Our salvation and sanity lies in recognizing and energizing our core consciousness, this True Self, what some might call Spirit, as the very essence of who we are, bringing it forth in healing and balanced relationship with our ego.  Now, no longer so blocked and distorted by a dysfunctional, frightened, and traumatized ego, our core Self, or Spirit, can radiate from our center of Being.  We can connect with the underlying nature of Spirit in all that is around us, even penetrating the distorted egos of our fellow humans to see and connect with them at the level of their true core and Spirit.  We are now no longer lost in our false sense of separateness, but rather restored to our sense of connection with all that is.  We are restored to our natural spiritual and mental health.  We are no longer afraid we are not enough or that the world is not enough for we now know we are an individual expressing and experiencing the One that is All. As the best way to defend against pathogens in the physical world is to strengthen the body’s immune system, so too, awareness is our psychological immune system warding off neurotic distortion, allowing us to experience the difficulties of life not as traumas but as challenges to our deeper Nature, which when met, strengthen us.   Our “spiritual” practice then is to engage the moment and the activity of the moment as if our full whole-hearted presence as awareness and our sincerity of action is the key to spiritual and mental health, for it is.  Our healthy spirit and primal intelligence can then be in creative and healthy relationship with our ego and the world, manifesting what in the East is called an enlightened being, which is, in truth, simply and naturally, a mentally and spiritually healthy human being.

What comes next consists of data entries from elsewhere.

-- ==== Sys2Proof/Laws/Exec.lean ====
section
/-! SUPPORT. One lemma for each command's meaning: what one engine step of it answers. -/

namespace Sys2Proof.Machine

/-! ### Every command that needs an engine ends with NOT_CONFIGURED while there is none (R29) -/

/-- A command that is not a configuring one is a rule of the configured engine. -/
theorem exec_whenConfigured (i : Instr) (hi : configuring i = false) :
    ∃ rule, ∀ s, exec i s = whenConfigured s rule := by
  cases i with
  | seed1 | seed2 | load => simp [configuring] at hi
  | save | restore | size | nextw | next32 | next64 | bnd32 | bnd64 => exact ⟨_, fun _ => rfl⟩

theorem exec_unconfigured (i : Instr) (s : State) (hi : configuring i = false) (h : s.type = none) :
    exec i s = .next (raiseError .notConfigured s) := by
  obtain ⟨rule, hr⟩ := exec_whenConfigured i hi
  rw [hr, whenConfigured_none s rule h]

section
variable {s : State} {e : Engine}

/-! ### Draws -/

theorem execNextw_some (h : s.type = some e) :
    execNextw s = .next (complete [(0, drawn e s)] (afterDraw e s)) := whenConfigured_some s _ e h

theorem execNext32_some (h : s.type = some e) :
    execNext32 s = .next (complete [(0, (drawn32 e s).setWidth 64)] (afterDraw e s)) := whenConfigured_some s _ e h

theorem execNext64_some (h : s.type = some e) :
    execNext64 s = .next (complete [(0, drawn64 e s)] (afterDraw64 e s)) := whenConfigured_some s _ e h

/-! ### Bounded commands -/

theorem execBnd32_bad (h : s.type = some e) (hf : s.latch.first = true) (hl : badLimit (limit32 s) = true) :
    execBnd32 s = .next (raiseError .invalidArgument s) := by
  rw [execBnd32, whenConfigured_some s _ e h, if_pos (by simp [hf, hl])]

theorem execBnd32_candidate (h : s.type = some e) (hl : s.latch.first = false ∨ badLimit (limit32 s) = false) :
    execBnd32 s = .next (endCandidate ((candidate32 e s).map (BitVec.setWidth 64)) (afterDraw e s)) := by
  rw [execBnd32, whenConfigured_some s _ e h, if_neg]
  rcases hl with hl | hl <;> simp [hl]

theorem execBnd64_bad (h : s.type = some e) (hf : s.latch.first = true) (hl : badLimit (limit64 s) = true) :
    execBnd64 s = .next (raiseError .invalidArgument s) := by
  rw [execBnd64, whenConfigured_some s _ e h, if_pos (by simp [hf, hl])]

theorem execBnd64_candidate (h : s.type = some e) (hl : s.latch.first = false ∨ badLimit (limit64 s) = false) :
    execBnd64 s = .next (endCandidate (candidate64 e s) (afterDraw64 e s)) := by
  rw [execBnd64, whenConfigured_some s _ e h, if_neg]
  rcases hl with hl | hl <;> simp [hl]

/-! ### Configuration and snapshots -/

theorem execSeed2_some {ty : Engine} {w : Words4} (h : seedWords2 ty (seed0Operand s) (seed1Operand s) = some w) :
    execSeed2 ty s = .next (configure ty w s) := by
  simp [execSeed2, h]

theorem execSeed2_none {ty : Engine} (h : seedWords2 ty (seed0Operand s) (seed1Operand s) = none) :
    execSeed2 ty s = .next (raiseError .illegalCommand s) := by
  simp [execSeed2, h]

theorem execSize_some (h : s.type = some e) :
    execSize s = .next (complete [(0, (stateSize e).setWidth 64)] s) := whenConfigured_some s _ e h

theorem execSave_some (h : s.type = some e) :
    execSave s = .next (complete [(0, (snapshotWords e s.w).w0), (1, (snapshotWords e s.w).w1),
      (2, (snapshotWords e s.w).w2), (3, (snapshotWords e s.w).w3)] s) := whenConfigured_some s _ e h

theorem execRestore_ok {tag len : BitVec 4} {w : Words4} (h : s.type = some e)
    (ht : tagAndLengthOk e tag len = true) (hw : restoreWords e (snapshotOperands s) = some w) :
    execRestore tag len s = .next (complete [] { s with w := w }) := by
  simp [execRestore, whenConfigured_some s _ e h, ht, hw]

theorem execRestore_bad {tag len : BitVec 4} (h : s.type = some e)
    (hb : tagAndLengthOk e tag len = false ∨ restoreWords e (snapshotOperands s) = none) :
    execRestore tag len s = .next (raiseError .invalidState s) := by
  rcases hb with hb | hb <;> cases ht : tagAndLengthOk e tag len <;>
    simp_all [execRestore, whenConfigured_some s _ e h]

end

/-! ### The engine invariant, engine by engine (R31) -/

theorem engineOk_none (w : Words4) : EngineOk none w ↔ w = Words4.zero := Iff.rfl

theorem engineOk_pcg (w : Words4) (e : Engine) (he : width e = 32) :
    EngineOk (some e) w ↔ w.w1.getLsbD 0 = true ∧ w.w2 = 0 ∧ w.w3 = 0 := by
  cases e with
  | pcgXshRr32 => exact Iff.rfl
  | pcgXshRs32 => exact Iff.rfl
  | xrs128pp => cases he
  | l64x128mix => cases he

theorem engineOk_xrs (w : Words4) :
    EngineOk (some .xrs128pp) w ↔ ¬(w.w0 = 0 ∧ w.w1 = 0) ∧ w.w2 = 0 ∧ w.w3 = 0 := Iff.rfl

theorem engineOk_lxm (w : Words4) :
    EngineOk (some .l64x128mix) w ↔ ¬(w.w2 = 0 ∧ w.w3 = 0) ∧ w.w0.getLsbD 0 = true := Iff.rfl

/-- A draw keeps the engine's invariant (R31, R141, R163, R183). -/
theorem engineOk_nextWord (e : Engine) (w : Words4) (h : EngineOk (some e) w) : EngineOk (some e) (nextWord e w).2 := by
  cases e with
  | pcgXshRr32 => rw [nextWord_rr_state, engineOk_pcg _ _ rfl]; exact (engineOk_pcg w _ rfl).mp h
  | pcgXshRs32 => rw [nextWord_rs_state, engineOk_pcg _ _ rfl]; exact (engineOk_pcg w _ rfl).mp h
  | xrs128pp =>
    rw [nextWord_xrs_state, engineOk_xrs, xrsUpdate_zero]
    exact (engineOk_xrs w).mp h
  | l64x128mix =>
    rw [nextWord_lxm_state, engineOk_lxm, xbgUpdate_zero]
    exact (engineOk_lxm w).mp h

/-! ### What a step of any command can answer -/

theorem sameOutside_refl (s : State) : SameOutside s s := ⟨rfl, rfl, rfl, rfl, rfl, rfl, rfl⟩

theorem sameOutside_afterDraw (e : Engine) (s : State) : SameOutside s (afterDraw e s) :=
  ⟨rfl, rfl, rfl, rfl, rfl, rfl, rfl⟩

theorem sameOutside_afterDraw64 (e : Engine) (s : State) : SameOutside s (afterDraw64 e s) := by
  simp [SameOutside]

/-- An error completion is whole: nothing but `ERR`, `CNT`, `DONE` and `BUSY` is written (R244). -/
theorem failed_raiseError (c : ErrCode) (s : State) : Failed s (raiseError c s) c :=
  ⟨rfl, rfl, rfl, rfl, rfl, rfl, rfl, rfl, rfl, rfl, rfl, rfl, rfl, rfl⟩

/-- A completion after an effect on the engine alone (R37). -/
theorem completed_complete (r : List (Fin 4 × Word)) {s s' : State} (h : SameOutside s s') :
    Completed s (complete r s') s'.latch.n := by
  obtain ⟨h1, h2, h3, h4, h5, h6, h7⟩ := h
  exact ⟨rfl, rfl, rfl, rfl, h1, h2, h3, h4, h5, h6, h7⟩

/-- Every command's step is an error completion, a successful completion after an effect on the engine alone, or, for a
bounded command on a configured engine, the end of a rejected candidate's step. -/
theorem exec_cases {i : Instr} {s t : State} (h : exec i s = .next t) :
    (∃ c, c ≠ .ok ∧ t = raiseError c s) ∨
      (∃ r s', t = complete r s' ∧ SameOutside s s' ∧ s'.res = s.res) ∨
      (boundedCommand i = true ∧ ∃ e, s.type = some e ∧
        (t = endCandidate none (afterDraw e s) ∨ t = endCandidate none (afterDraw64 e s))) := by
  by_cases hc : configuring i = false
  · cases ht : s.type with
    | none =>
      rw [exec_unconfigured i s hc ht] at h
      cases h
      exact .inl ⟨_, by simp, rfl⟩
    | some e =>
      cases i with
      | seed1 | seed2 | load => simp [configuring] at hc
      | save => rw [exec, execSave_some ht] at h; cases h; exact .inr (.inl ⟨_, s, rfl, sameOutside_refl s, rfl⟩)
      | size => rw [exec, execSize_some ht] at h; cases h; exact .inr (.inl ⟨_, s, rfl, sameOutside_refl s, rfl⟩)
      | nextw => rw [exec, execNextw_some ht] at h; cases h; exact .inr (.inl ⟨_, _, rfl, sameOutside_afterDraw e s, rfl⟩)
      | next32 => rw [exec, execNext32_some ht] at h; cases h; exact .inr (.inl ⟨_, _, rfl, sameOutside_afterDraw e s, rfl⟩)
      | next64 =>
        rw [exec, execNext64_some ht] at h; cases h
        exact .inr (.inl ⟨_, _, rfl, sameOutside_afterDraw64 e s, by simp⟩)
      | restore tag len =>
        rw [exec] at h
        by_cases hb : tagAndLengthOk e tag len = true
        · cases hw : restoreWords e (snapshotOperands s) with
          | none => rw [execRestore_bad ht (.inr hw)] at h; cases h; exact .inl ⟨_, by simp, rfl⟩
          | some w =>
            rw [execRestore_ok ht hb hw] at h; cases h
            exact .inr (.inl ⟨_, _, rfl, ⟨rfl, rfl, rfl, rfl, rfl, rfl, rfl⟩, rfl⟩)
        · rw [execRestore_bad ht (.inl (by simpa using hb))] at h; cases h; exact .inl ⟨_, by simp, rfl⟩
      | bnd32 =>
        rw [exec] at h
        by_cases hb : s.latch.first = true ∧ badLimit (limit32 s) = true
        · rw [execBnd32_bad ht hb.1 hb.2] at h; cases h; exact .inl ⟨_, by simp, rfl⟩
        · rw [execBnd32_candidate ht (by cases hf : s.latch.first <;> simp_all)] at h
          cases hv : Option.map (BitVec.setWidth 64) (candidate32 e s) with
          | none => rw [hv] at h; cases h; exact .inr (.inr ⟨rfl, e, rfl, .inl rfl⟩)
          | some v => rw [hv] at h; cases h; exact .inr (.inl ⟨_, _, rfl, sameOutside_afterDraw e s, rfl⟩)
      | bnd64 =>
        rw [exec] at h
        by_cases hb : s.latch.first = true ∧ badLimit (limit64 s) = true
        · rw [execBnd64_bad ht hb.1 hb.2] at h; cases h; exact .inl ⟨_, by simp, rfl⟩
        · rw [execBnd64_candidate ht (by cases hf : s.latch.first <;> simp_all)] at h
          cases hv : candidate64 e s with
          | none => rw [hv] at h; cases h; exact .inr (.inr ⟨rfl, e, rfl, .inr rfl⟩)
          | some v => rw [hv] at h; cases h; exact .inr (.inl ⟨_, _, rfl, sameOutside_afterDraw64 e s, by simp⟩)
  · cases i with
    | seed1 e => cases h; exact .inr (.inl ⟨_, _, rfl, ⟨rfl, rfl, rfl, rfl, rfl, rfl, rfl⟩, rfl⟩)
    | seed2 e =>
      rw [exec] at h
      cases hw : seedWords2 e (seed0Operand s) (seed1Operand s) with
      | none => rw [execSeed2_none hw] at h; cases h; exact .inl ⟨_, by simp, rfl⟩
      | some w =>
        rw [execSeed2_some hw] at h; cases h
        exact .inr (.inl ⟨_, _, rfl, ⟨rfl, rfl, rfl, rfl, rfl, rfl, rfl⟩, rfl⟩)
    | load => cases h; exact .inr (.inl ⟨_, _, rfl, ⟨rfl, rfl, rfl, rfl, rfl, rfl, rfl⟩, rfl⟩)
    | save | restore | size | nextw | next32 | next64 | bnd32 | bnd64 => simp [configuring] at hc

end Sys2Proof.Machine
end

Bill Walz has taught meditation and mindfulness in university and public forums, and is a private-practice meditation teacher and guide for individuals in mindfulness, personal growth and consciousness. He holds a weekly meditation class, Mondays, 7pm, at the Friends Meeting House, 227 Edgewood. By donation. Information on classes, talks, personal growth and healing instruction, or phone consultations at (828) 258-3241, e-mail at healing@billwalz.com.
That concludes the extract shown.